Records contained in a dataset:
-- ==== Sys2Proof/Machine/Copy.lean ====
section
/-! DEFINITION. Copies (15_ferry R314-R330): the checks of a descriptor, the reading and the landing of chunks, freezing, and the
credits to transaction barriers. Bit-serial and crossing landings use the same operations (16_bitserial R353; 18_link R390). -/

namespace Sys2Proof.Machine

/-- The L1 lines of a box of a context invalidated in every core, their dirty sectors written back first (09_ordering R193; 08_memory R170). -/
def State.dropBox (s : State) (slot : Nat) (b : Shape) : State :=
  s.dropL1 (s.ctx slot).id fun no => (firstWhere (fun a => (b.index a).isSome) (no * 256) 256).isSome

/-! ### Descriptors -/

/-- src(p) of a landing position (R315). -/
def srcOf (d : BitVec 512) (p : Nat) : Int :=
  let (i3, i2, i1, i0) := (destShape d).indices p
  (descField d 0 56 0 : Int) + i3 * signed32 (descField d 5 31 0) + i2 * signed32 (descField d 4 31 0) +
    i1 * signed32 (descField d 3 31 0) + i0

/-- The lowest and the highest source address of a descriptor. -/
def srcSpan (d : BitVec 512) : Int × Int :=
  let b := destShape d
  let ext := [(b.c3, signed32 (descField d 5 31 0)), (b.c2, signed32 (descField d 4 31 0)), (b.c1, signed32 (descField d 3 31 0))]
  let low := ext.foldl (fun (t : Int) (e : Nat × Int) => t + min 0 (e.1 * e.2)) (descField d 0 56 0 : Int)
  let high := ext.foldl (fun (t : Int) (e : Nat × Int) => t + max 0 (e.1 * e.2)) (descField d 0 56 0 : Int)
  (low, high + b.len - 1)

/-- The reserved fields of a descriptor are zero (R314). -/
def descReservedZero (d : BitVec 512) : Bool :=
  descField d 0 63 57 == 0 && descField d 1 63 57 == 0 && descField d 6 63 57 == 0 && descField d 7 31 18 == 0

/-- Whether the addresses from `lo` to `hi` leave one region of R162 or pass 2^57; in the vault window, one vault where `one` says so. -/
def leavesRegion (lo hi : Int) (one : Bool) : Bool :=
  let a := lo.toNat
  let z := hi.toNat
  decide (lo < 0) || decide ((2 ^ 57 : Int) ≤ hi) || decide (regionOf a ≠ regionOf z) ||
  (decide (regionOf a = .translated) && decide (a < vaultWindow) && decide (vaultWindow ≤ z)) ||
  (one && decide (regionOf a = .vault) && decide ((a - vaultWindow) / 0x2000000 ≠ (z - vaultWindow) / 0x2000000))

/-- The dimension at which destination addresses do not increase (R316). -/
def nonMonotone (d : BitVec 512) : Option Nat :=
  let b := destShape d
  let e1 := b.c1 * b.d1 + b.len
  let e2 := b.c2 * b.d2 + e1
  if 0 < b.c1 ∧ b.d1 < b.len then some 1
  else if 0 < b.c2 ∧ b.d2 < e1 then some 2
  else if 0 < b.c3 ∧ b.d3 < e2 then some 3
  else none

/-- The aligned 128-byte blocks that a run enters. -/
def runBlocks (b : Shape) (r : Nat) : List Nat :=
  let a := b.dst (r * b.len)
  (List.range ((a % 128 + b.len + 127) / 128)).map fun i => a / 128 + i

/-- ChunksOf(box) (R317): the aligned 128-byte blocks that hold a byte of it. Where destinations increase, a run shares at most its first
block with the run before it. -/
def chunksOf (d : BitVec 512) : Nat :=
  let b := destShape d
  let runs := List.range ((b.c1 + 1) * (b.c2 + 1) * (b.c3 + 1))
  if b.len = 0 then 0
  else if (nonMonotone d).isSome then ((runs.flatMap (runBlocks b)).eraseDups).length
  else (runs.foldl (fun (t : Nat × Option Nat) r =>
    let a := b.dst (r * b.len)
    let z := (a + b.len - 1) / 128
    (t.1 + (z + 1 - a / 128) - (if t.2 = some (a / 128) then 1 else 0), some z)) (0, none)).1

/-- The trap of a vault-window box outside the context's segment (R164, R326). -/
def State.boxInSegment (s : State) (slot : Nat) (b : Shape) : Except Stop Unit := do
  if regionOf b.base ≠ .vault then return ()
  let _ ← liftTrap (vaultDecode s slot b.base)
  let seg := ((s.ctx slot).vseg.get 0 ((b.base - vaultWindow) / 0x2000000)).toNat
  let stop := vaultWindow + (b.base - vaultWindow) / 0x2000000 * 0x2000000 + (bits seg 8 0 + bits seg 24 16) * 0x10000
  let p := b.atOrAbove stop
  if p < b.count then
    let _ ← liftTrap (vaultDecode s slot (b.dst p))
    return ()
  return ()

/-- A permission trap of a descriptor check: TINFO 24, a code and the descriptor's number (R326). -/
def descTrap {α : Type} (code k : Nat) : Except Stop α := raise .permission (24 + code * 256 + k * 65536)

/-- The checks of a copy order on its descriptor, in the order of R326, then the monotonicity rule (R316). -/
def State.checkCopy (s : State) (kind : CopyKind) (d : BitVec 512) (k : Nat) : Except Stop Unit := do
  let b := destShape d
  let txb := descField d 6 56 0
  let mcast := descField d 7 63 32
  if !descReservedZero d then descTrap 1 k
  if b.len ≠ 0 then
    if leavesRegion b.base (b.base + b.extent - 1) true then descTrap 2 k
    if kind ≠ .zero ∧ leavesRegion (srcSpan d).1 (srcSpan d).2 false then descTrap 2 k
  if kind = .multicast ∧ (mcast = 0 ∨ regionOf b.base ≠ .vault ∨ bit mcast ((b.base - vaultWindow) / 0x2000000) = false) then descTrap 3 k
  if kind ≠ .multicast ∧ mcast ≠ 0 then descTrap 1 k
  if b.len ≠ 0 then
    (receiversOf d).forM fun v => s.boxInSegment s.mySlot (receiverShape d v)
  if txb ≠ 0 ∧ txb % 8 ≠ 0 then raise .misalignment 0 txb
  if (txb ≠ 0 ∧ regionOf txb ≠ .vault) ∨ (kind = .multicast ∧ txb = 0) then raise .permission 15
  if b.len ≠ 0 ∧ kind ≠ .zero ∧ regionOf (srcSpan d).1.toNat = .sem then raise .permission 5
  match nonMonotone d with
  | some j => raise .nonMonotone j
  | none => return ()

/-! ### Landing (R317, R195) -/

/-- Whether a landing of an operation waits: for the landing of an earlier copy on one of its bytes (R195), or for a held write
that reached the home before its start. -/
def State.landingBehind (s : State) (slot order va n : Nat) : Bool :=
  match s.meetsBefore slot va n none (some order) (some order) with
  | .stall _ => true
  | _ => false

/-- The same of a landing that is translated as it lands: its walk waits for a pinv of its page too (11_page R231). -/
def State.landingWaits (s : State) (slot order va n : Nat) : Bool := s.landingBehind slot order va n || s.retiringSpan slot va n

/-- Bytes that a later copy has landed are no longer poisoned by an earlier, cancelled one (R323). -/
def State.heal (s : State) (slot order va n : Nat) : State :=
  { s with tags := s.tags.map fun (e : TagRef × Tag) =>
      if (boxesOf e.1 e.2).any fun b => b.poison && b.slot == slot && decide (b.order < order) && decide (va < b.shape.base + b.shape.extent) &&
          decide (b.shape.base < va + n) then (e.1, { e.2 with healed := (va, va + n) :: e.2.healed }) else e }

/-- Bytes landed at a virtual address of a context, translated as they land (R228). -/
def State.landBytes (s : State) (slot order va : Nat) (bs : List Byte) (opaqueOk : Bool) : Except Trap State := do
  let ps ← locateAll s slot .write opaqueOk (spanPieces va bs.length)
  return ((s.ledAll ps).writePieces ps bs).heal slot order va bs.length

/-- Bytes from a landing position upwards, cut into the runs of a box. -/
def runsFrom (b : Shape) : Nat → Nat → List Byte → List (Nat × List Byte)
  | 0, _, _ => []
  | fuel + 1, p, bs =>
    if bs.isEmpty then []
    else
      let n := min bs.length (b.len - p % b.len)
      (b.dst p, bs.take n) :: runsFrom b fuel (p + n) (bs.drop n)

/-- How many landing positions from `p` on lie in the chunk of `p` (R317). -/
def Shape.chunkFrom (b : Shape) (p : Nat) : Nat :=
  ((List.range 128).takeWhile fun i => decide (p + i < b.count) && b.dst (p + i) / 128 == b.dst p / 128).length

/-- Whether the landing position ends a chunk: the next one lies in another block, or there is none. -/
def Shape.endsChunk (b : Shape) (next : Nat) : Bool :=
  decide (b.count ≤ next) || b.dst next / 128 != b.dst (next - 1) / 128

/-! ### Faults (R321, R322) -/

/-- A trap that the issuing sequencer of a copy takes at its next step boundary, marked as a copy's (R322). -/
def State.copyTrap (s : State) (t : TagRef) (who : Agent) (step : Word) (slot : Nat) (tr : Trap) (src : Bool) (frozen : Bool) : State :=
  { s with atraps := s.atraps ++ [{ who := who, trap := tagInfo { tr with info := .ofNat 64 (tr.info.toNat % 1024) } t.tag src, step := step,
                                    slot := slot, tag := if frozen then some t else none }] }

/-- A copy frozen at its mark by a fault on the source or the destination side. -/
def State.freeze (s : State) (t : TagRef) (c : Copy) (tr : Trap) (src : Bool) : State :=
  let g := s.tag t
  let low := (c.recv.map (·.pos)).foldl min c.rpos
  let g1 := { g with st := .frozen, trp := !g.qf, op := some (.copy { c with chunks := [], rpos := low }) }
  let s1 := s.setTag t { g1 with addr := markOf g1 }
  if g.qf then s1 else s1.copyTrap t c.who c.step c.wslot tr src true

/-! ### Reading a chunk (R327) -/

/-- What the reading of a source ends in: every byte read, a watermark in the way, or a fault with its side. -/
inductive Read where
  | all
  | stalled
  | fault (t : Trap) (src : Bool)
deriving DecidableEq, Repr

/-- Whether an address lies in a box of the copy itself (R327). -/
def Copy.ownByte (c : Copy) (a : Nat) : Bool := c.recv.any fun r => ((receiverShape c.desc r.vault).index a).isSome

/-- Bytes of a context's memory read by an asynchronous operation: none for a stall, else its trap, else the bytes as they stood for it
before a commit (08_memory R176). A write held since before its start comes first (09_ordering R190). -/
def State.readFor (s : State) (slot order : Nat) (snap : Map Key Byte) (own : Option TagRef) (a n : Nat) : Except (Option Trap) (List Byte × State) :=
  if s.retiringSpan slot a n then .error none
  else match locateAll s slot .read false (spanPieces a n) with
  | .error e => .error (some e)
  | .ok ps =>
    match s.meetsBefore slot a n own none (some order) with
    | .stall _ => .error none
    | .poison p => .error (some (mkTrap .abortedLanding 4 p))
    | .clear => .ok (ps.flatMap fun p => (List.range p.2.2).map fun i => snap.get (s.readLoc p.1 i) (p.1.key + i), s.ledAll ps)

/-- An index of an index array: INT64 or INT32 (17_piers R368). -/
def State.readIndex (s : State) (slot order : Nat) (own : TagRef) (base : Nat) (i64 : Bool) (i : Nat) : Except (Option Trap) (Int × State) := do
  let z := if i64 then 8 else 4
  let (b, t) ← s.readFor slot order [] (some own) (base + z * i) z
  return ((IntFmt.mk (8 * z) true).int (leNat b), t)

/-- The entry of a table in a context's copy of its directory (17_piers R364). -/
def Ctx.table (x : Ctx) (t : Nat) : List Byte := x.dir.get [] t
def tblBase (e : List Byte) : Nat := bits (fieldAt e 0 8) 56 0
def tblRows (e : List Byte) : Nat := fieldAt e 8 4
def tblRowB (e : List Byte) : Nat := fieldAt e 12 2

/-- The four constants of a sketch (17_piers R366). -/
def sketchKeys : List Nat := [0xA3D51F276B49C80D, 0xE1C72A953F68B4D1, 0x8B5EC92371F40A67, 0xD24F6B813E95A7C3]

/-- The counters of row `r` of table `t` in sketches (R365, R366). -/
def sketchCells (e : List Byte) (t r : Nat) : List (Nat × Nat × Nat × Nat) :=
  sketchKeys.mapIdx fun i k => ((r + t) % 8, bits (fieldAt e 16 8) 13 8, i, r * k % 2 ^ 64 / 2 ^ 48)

EXERCISE PROMPT:
Please retype exactly the line containing "def tblBase (e" and each line after it to the end of the records, and nothing more.

YOUR SOLUTION:
def tblBase (e : List Byte) : Nat := bits (fieldAt e 0 8) 56 0
def tblRows (e : List Byte) : Nat := fieldAt e 8 4
def tblRowB (e : List Byte) : Nat := fieldAt e 12 2

/-- The four constants of a sketch (17_piers R366). -/
def sketchKeys : List Nat := [0xA3D51F276B49C80D, 0xE1C72A953F68B4D1, 0x8B5EC92371F40A67, 0xD24F6B813E95A7C3]

/-- The counters of row `r` of table `t` in sketches (R365, R366). -/
def sketchCells (e : List Byte) (t r : Nat) : List (Nat × Nat × Nat × Nat) :=
  sketchKeys.mapIdx fun i k => ((r + t) % 8, bits (fieldAt e 16 8) 13 8, i, r * k % 2 ^ 64 / 2 ^ 48)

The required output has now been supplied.